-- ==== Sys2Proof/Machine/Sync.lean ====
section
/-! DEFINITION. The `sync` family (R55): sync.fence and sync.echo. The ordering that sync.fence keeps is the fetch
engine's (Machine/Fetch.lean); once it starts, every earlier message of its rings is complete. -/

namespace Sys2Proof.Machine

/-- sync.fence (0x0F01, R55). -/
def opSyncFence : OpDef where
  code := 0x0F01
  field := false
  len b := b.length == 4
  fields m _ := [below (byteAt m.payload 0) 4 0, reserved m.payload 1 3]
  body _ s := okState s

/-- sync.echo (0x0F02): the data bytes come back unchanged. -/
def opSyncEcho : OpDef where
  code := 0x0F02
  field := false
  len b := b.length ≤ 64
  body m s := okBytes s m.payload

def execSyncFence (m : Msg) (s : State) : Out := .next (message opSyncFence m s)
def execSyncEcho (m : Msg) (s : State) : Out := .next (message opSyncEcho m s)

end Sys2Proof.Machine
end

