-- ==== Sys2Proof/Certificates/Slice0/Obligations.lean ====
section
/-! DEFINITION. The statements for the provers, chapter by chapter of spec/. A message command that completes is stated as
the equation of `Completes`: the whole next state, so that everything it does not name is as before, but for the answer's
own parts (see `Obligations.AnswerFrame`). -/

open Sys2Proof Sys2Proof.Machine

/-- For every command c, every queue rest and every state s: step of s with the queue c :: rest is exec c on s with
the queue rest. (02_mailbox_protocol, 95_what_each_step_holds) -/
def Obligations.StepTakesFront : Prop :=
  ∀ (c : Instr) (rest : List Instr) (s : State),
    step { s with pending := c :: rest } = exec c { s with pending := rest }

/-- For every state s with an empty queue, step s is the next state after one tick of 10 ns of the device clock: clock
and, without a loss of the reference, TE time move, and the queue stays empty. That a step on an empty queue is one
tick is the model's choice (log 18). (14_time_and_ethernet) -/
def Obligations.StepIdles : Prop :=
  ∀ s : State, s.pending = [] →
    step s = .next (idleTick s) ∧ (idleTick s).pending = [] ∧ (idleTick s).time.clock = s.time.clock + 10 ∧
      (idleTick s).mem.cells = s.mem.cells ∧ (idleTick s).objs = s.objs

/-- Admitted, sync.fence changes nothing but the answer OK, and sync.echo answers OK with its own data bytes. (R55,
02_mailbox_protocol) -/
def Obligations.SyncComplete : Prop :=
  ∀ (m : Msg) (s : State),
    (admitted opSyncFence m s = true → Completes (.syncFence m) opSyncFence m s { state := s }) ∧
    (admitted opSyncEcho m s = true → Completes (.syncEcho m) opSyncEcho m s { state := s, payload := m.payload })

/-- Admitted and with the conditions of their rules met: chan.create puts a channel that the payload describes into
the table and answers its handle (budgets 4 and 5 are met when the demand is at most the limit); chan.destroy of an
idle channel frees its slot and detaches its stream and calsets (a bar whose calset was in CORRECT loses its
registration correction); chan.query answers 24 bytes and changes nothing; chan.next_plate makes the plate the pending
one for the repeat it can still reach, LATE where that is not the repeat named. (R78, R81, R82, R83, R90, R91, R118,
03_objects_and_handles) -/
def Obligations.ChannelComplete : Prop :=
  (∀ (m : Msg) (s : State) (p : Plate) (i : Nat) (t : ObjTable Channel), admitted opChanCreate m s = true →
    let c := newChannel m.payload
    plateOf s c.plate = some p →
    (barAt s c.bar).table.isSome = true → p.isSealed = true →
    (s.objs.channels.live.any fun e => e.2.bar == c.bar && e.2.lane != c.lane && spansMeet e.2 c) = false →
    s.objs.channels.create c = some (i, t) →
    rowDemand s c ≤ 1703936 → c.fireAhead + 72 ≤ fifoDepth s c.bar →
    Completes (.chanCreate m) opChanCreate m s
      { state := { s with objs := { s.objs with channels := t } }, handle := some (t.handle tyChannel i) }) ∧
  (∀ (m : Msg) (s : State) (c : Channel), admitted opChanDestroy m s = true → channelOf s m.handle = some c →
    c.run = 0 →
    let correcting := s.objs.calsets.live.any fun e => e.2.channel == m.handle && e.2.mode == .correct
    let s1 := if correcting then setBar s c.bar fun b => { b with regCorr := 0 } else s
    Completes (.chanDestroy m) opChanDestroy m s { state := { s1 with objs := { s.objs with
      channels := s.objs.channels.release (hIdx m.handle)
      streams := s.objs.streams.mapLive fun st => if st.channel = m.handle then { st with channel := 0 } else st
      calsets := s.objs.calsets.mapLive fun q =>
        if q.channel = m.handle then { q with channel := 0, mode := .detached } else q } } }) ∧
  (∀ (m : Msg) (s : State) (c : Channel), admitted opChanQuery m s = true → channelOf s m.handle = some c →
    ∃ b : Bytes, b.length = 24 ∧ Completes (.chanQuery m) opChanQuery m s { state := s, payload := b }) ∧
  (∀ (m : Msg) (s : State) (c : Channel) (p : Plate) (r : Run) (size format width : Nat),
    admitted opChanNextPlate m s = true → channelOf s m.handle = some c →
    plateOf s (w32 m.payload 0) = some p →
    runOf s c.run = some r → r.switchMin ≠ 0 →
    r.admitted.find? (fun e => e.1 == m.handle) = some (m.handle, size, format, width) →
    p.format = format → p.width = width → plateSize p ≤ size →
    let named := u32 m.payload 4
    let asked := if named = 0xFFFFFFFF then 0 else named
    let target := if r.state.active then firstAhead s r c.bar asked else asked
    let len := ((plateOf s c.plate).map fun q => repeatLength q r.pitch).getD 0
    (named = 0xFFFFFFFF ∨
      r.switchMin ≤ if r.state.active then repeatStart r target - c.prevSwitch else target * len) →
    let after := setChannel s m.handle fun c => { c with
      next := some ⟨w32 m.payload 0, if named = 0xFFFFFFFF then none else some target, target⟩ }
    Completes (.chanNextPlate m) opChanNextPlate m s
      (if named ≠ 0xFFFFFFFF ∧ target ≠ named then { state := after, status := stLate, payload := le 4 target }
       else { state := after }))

● ● ●

→ ACTION ITEM
Exactly the lines from the one containing "let named := u32 m.payload 4" to the final line of the entries must be restated, and no others.

→ EXERCISE RESULT
    let named := u32 m.payload 4
    let asked := if named = 0xFFFFFFFF then 0 else named
    let target := if r.state.active then firstAhead s r c.bar asked else asked
    let len := ((plateOf s c.plate).map fun q => repeatLength q r.pitch).getD 0
    (named = 0xFFFFFFFF ∨
      r.switchMin ≤ if r.state.active then repeatStart r target - c.prevSwitch else target * len) →
    let after := setChannel s m.handle fun c => { c with
      next := some ⟨w32 m.payload 0, if named = 0xFFFFFFFF then none else some target, target⟩ }
    Completes (.chanNextPlate m) opChanNextPlate m s
      (if named ≠ 0xFFFFFFFF ∧ target ≠ named then { state := after, status := stLate, payload := le 4 target }
       else { state := after }))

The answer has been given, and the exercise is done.